When tackling first order linear differential equations, the integrating factor method comes as a powerful tool. It transforms a non-exact differential equation into an exact one, which can then be integrated with respect to time.
In our equation, \(\frac{dQ}{dt} + 0.1Q = 2\), it seems challenging at first to separate and integrate the terms involving \(Q\). This is where the integrating factor, a function of time, steps in. Calculated as
\(I(t) = e^{\int k dt}\),
this factor, when multiplied with each term of our original differential equation, allows us to rewrite the left side of the equation as a product rule derivative. Thus, the complex looking term
\(e^{0.1t}\frac{dQ}{dt} +0.1e^{0.1t} Q\)
becomes the derivative of \(e^{0.1t}Q\), which is much simpler to integrate. Upon integration, we obtain a general solution that includes an arbitrary constant \(C\).
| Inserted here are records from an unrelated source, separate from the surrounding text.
-- ==== Sys2Proof/Laws/State.lean ====
section
/-! SUPPORT. What each small write leaves in each field of the state: one lemma per field per update. -/

namespace Sys2Proof.Machine

@[simp] theorem State.setResult_params (s : State) (v : Word32) : (s.setResult v).params = s.params := rfl
@[simp] theorem State.setResult_cmd (s : State) (v : Word32) : (s.setResult v).cmd = s.cmd := rfl
@[simp] theorem State.setResult_arg (s : State) (v : Word32) : (s.setResult v).arg = s.arg := rfl
@[simp] theorem State.setResult_result (s : State) (v : Word32) : (s.setResult v).result = v := rfl
@[simp] theorem State.setResult_mode (s : State) (v : Word32) : (s.setResult v).mode = s.mode := rfl
@[simp] theorem State.setResult_fcode (s : State) (v : Word32) : (s.setResult v).fcode = s.fcode := rfl
@[simp] theorem State.setResult_fcmd (s : State) (v : Word32) : (s.setResult v).fcmd = s.fcmd := rfl
@[simp] theorem State.setResult_mem (s : State) (v : Word32) : (s.setResult v).mem = s.mem := rfl
@[simp] theorem State.setResult_busy (s : State) (v : Word32) : (s.setResult v).busy = s.busy := rfl
@[simp] theorem State.setResult_idx (s : State) (v : Word32) : (s.setResult v).idx = s.idx := rfl
@[simp] theorem State.setResult_ch (s : State) (v : Word32) : (s.setResult v).ch = s.ch := rfl
@[simp] theorem State.setResult_level (s : State) (v : Word32) : (s.setResult v).level = s.level := rfl
@[simp] theorem State.setResult_lpf (s : State) (v : Word32) : (s.setResult v).lpf = s.lpf := rfl
@[simp] theorem State.setResult_alphaM (s : State) (v : Word32) : (s.setResult v).alphaM = s.alphaM := rfl
@[simp] theorem State.setResult_meter (s : State) (v : Word32) : (s.setResult v).meter = s.meter := rfl
@[simp] theorem State.setResult_active (s : State) (v : Word32) : (s.setResult v).active = s.active := rfl
@[simp] theorem State.setResult_vph (s : State) (v : Word32) : (s.setResult v).vph = s.vph := rfl
@[simp] theorem State.setResult_vcnt (s : State) (v : Word32) : (s.setResult v).vcnt = s.vcnt := rfl
@[simp] theorem State.setResult_buttons (s : State) (v : Word32) : (s.setResult v).buttons = s.buttons := rfl
@[simp] theorem State.setResult_dout (s : State) (v : Word32) : (s.setResult v).dout = s.dout := rfl
@[simp] theorem State.setResult_endedRuns (s : State) (v : Word32) : (s.setResult v).endedRuns = s.endedRuns := rfl
@[simp] theorem State.setResult_pending (s : State) (v : Word32) : (s.setResult v).pending = s.pending := rfl

@[simp] theorem State.emit_params (s : State) (ops : List DisplayOp) : (s.emit ops).params = s.params := rfl
@[simp] theorem State.emit_cmd (s : State) (ops : List DisplayOp) : (s.emit ops).cmd = s.cmd := rfl
@[simp] theorem State.emit_arg (s : State) (ops : List DisplayOp) : (s.emit ops).arg = s.arg := rfl
@[simp] theorem State.emit_result (s : State) (ops : List DisplayOp) : (s.emit ops).result = s.result := rfl
@[simp] theorem State.emit_mode (s : State) (ops : List DisplayOp) : (s.emit ops).mode = s.mode := rfl
@[simp] theorem State.emit_fcode (s : State) (ops : List DisplayOp) : (s.emit ops).fcode = s.fcode := rfl
@[simp] theorem State.emit_fcmd (s : State) (ops : List DisplayOp) : (s.emit ops).fcmd = s.fcmd := rfl
@[simp] theorem State.emit_mem (s : State) (ops : List DisplayOp) : (s.emit ops).mem = s.mem := rfl
@[simp] theorem State.emit_busy (s : State) (ops : List DisplayOp) : (s.emit ops).busy = s.busy := rfl
@[simp] theorem State.emit_idx (s : State) (ops : List DisplayOp) : (s.emit ops).idx = s.idx := rfl
@[simp] theorem State.emit_ch (s : State) (ops : List DisplayOp) : (s.emit ops).ch = s.ch := rfl
@[simp] theorem State.emit_level (s : State) (ops : List DisplayOp) : (s.emit ops).level = s.level := rfl
@[simp] theorem State.emit_lpf (s : State) (ops : List DisplayOp) : (s.emit ops).lpf = s.lpf := rfl
@[simp] theorem State.emit_alphaM (s : State) (ops : List DisplayOp) : (s.emit ops).alphaM = s.alphaM := rfl
@[simp] theorem State.emit_meter (s : State) (ops : List DisplayOp) : (s.emit ops).meter = s.meter := rfl
@[simp] theorem State.emit_active (s : State) (ops : List DisplayOp) : (s.emit ops).active = s.active := rfl
@[simp] theorem State.emit_vph (s : State) (ops : List DisplayOp) : (s.emit ops).vph = s.vph := rfl
@[simp] theorem State.emit_vcnt (s : State) (ops : List DisplayOp) : (s.emit ops).vcnt = s.vcnt := rfl
@[simp] theorem State.emit_buttons (s : State) (ops : List DisplayOp) : (s.emit ops).buttons = s.buttons := rfl
@[simp] theorem State.emit_dout (s : State) (ops : List DisplayOp) : (s.emit ops).dout = s.dout ++ ops := rfl
@[simp] theorem State.emit_endedRuns (s : State) (ops : List DisplayOp) : (s.emit ops).endedRuns = s.endedRuns := rfl
@[simp] theorem State.emit_pending (s : State) (ops : List DisplayOp) : (s.emit ops).pending = s.pending := rfl

@[simp] theorem State.setLevel_params (s : State) (c : Channel) (v : Word32) : (s.setLevel c v).params = s.params := rfl
@[simp] theorem State.setLevel_cmd (s : State) (c : Channel) (v : Word32) : (s.setLevel c v).cmd = s.cmd := rfl
@[simp] theorem State.setLevel_arg (s : State) (c : Channel) (v : Word32) : (s.setLevel c v).arg = s.arg := rfl
@[simp] theorem State.setLevel_result (s : State) (c : Channel) (v : Word32) : (s.setLevel c v).result = s.result := rfl
@[simp] theorem State.setLevel_mode (s : State) (c : Channel) (v : Word32) : (s.setLevel c v).mode = s.mode := rfl
@[simp] theorem State.setLevel_fcode (s : State) (c : Channel) (v : Word32) : (s.setLevel c v).fcode = s.fcode := rfl
@[simp] theorem State.setLevel_fcmd (s : State) (c : Channel) (v : Word32) : (s.setLevel c v).fcmd = s.fcmd := rfl
@[simp] theorem State.setLevel_mem (s : State) (c : Channel) (v : Word32) : (s.setLevel c v).mem = s.mem := rfl
@[simp] theorem State.setLevel_busy (s : State) (c : Channel) (v : Word32) : (s.setLevel c v).busy = s.busy := rfl
@[simp] theorem State.setLevel_idx (s : State) (c : Channel) (v : Word32) : (s.setLevel c v).idx = s.idx := rfl
@[simp] theorem State.setLevel_ch (s : State) (c : Channel) (v : Word32) : (s.setLevel c v).ch = s.ch := rfl
@[simp] theorem State.setLevel_level (s : State) (c : Channel) (v : Word32) : (s.setLevel c v).level = s.level.set c v := rfl
@[simp] theorem State.setLevel_lpf (s : State) (c : Channel) (v : Word32) : (s.setLevel c v).lpf = s.lpf := rfl
@[simp] theorem State.setLevel_alphaM (s : State) (c : Channel) (v : Word32) : (s.setLevel c v).alphaM = s.alphaM := rfl
@[simp] theorem State.setLevel_meter (s : State) (c : Channel) (v : Word32) : (s.setLevel c v).meter = s.meter := rfl
@[simp] theorem State.setLevel_active (s : State) (c : Channel) (v : Word32) : (s.setLevel c v).active = s.active := rfl
@[simp] theorem State.setLevel_vph (s : State) (c : Channel) (v : Word32) : (s.setLevel c v).vph = s.vph := rfl
@[simp] theorem State.setLevel_vcnt (s : State) (c : Channel) (v : Word32) : (s.setLevel c v).vcnt = s.vcnt := rfl
@[simp] theorem State.setLevel_buttons (s : State) (c : Channel) (v : Word32) : (s.setLevel c v).buttons = s.buttons := rfl
@[simp] theorem State.setLevel_dout (s : State) (c : Channel) (v : Word32) : (s.setLevel c v).dout = s.dout := rfl
@[simp] theorem State.setLevel_endedRuns (s : State) (c : Channel) (v : Word32) : (s.setLevel c v).endedRuns = s.endedRuns := rfl
@[simp] theorem State.setLevel_pending (s : State) (c : Channel) (v : Word32) : (s.setLevel c v).pending = s.pending := rfl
This constant is typically determined by an initial condition, such as the initial mass of the substance, but in problems like the one at hand, it becomes irrelevant when considering the long-term behavior of the system.

Exponential Decay Limit

Understanding the exponential decay limit is vital when discussing the long-term fate of a radioactive substance. Exponential decay describes a situation where a quantity decreases at a rate proportional to its current value, which is precisely what happens with radioactive substances. The most intriguing aspect of exponential decay is its limit as time approaches infinity.
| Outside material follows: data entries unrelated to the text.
-- ==== Sys2Proof/Tests/Slice0.lean ====
section
/-! SUPPORT. Tests: decoding of words written out from spec/30_encoding.md R303-R312, the vectors of
spec/95_test_vectors.md (one step each), and for every statement with hypotheses a state and operands that meet them. -/

namespace Sys2Proof.Tests

open Sys2Proof Sys2Proof.Machine

/-! ## Helpers -/

/-- A capture in progress in the reference configuration, the next sample at index n. -/
def armedAt (n : Nat) : State := { State.reset with busy := true, idx := .ofNat 13 n }

/-- A complete capture cycle holding the samples xs. -/
def captured (xs : List Int) : State :=
  { State.reset with mem := { State.reset.mem with capbuf := xs }, idx := 64 }

/-- N samples a, b, a, b, ... -/
def alternating (a b : Int) : List Int := (List.replicate 32 [a, b]).flatten

/-- The state with an operand in ARG. -/
def arg (a : Word32) (s : State) : State := { s with arg := a }

/-- The filtered levels of the two channels. -/
def levels (l r : Word32) (s : State) : State := { s with lpf := ⟨l, r⟩ }

/-- A style activated, its glyphs already loaded. -/
def active (m : Meter) (s : State) : State := { s with meter := m, active := true }

/-- One move to come. -/
def moves (ms : List Input) (s : State) : State := { s with pending := ms }

/-- The outcome is a next state with the property. -/
def nextIs (o : Host.Outcome State Fault Refusal) (p : State → Bool) : Bool :=
  match o with
  | .next t => p t
  | .fault _ => false
  | .refused _ => false

/-- The characters of a list of display operations. -/
def chars (ops : List DisplayOp) : List CharCode :=
  ops.filterMap fun
    | .char c => some c
    | .clear | .cursor _ _ | .glyph _ _ => none

/-! ## Ill-formed terms, one for each check of `Instr.wellFormed` -/

theorem test_cells_over_6_bits_refused : (Instr.dbMap 64).wellFormed = false ∧ (Instr.dbMap 63).wellFormed = true := by
  decide

theorem test_type_over_4_bits_refused : (Instr.rndAct 16).wellFormed = false ∧ (Instr.rndAct 15).wellFormed = true := by
  decide

theorem test_spec_index_over_12_bits_refused :
    (Instr.rdSpec 4096).wellFormed = false ∧ (Instr.rdSpec 4095).wellFormed = true := by decide

theorem test_cap_index_over_12_bits_refused :
    (Instr.rdCap 4096).wellFormed = false ∧ (Instr.rdCap 4095).wellFormed = true := by decide

/-! ## Words of every row, bit by bit from the patterns of R312 -/

theorem test_decode_nop : decode 0b0000000000000000 = .ok .nop := by decide
theorem test_decode_smpStart : decode 0b0001000000000000 = .ok .smpStart := by decide
theorem test_decode_smpNext : decode 0b0010000000000000 = .ok .smpNext := by decide
theorem test_decode_lvlRms : decode 0b0011000000000000 = .ok .lvlRms := by decide
theorem test_decode_lvlFilt :
    decode 0b0100000000000000 = .ok (.lvlFilt .left) ∧ decode 0b0100000000000001 = .ok (.lvlFilt .right) := by decide
theorem test_decode_lvlUpdate : decode 0b0101000000000000 = .ok .lvlUpdate := by decide
theorem test_decode_fftRun : decode 0b0110000000000000 = .ok .fftRun := by decide
theorem test_decode_dbMap : decode 0b0111000000110010 = .ok (.dbMap 50) := by decide
theorem test_decode_rndAct : decode 0b1000000000001001 = .ok (.rndAct 9) := by decide
theorem test_decode_rndRef : decode 0b1001000000000000 = .ok .rndRef := by decide
theorem test_decode_dbnStep : decode 0b1010000000001110 = .ok (.dbnStep 0b001 0b110) := by decide
theorem test_decode_rdStat : decode 0b1011000000000000 = .ok .rdStat := by decide
theorem test_decode_rdSpec : decode 0b1100100000000001 = .ok (.rdSpec 2049) := by decide
theorem test_decode_rdLvl :
    decode 0b1101000000000010 = .ok (.rdLvl .filtered .left) ∧
      decode 0b1101000000000001 = .ok (.rdLvl .raw .right) := by decide
theorem test_decode_rdCap : decode 0b1110000000000011 = .ok (.rdCap 3) := by decide
theorem test_decode_sysReset : decode 0b1111000000000000 = .ok .sysReset := by decide
theorem test_decode_sysHalt : decode 0b1111000000000001 = .ok .sysHalt := by decide

/-- Vectors ENC-2, ENC-3, ENC-5, ENC-7, ENC-9, ENC-11, ENC-14, ENC-17, ENC-18, ENC-19. -/
theorem test_decode_illegal :
    [0x0001, 0x1001, 0x4002, 0x7040, 0x8010, 0xA040, 0xD004, 0xF010].all (fun w => decode w == .error .reservedBits)
      ∧ [0xF002, 0xF00F].all (fun w => decode w == .error .reservedSub) := by decide

theorem test_decodeTableWord : decodeTableWord 16 0xD002 = some (.rdLvl .filtered .left) ∧ decodeTableWord 16 1 = none := by
  decide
In our example, we found that as \(t\) grows large, the term \(Ce^{-0.1t}\) in our solution \(Q(t) = \frac{20}{0.1} + Ce^{-0.1t}\) shrinks to zero. Why is that? The exponential function \(e^{-kt}\) decreases very rapidly as \(t\) increases because \( -kt \) becomes increasingly negative, driving the value of the exponential closer to zero. This is why, despite any initial mass, the eventual mass of the substance is unaffected by the starting amount and stabilizes at a fixed value as time goes on.
With this in mind, students should realize the importance of the exponential decay limit concept in predicting the eventual behavior of many naturally decaying processes—whether that is radioactive decay, cooling of an object, or even depreciation of assets over time.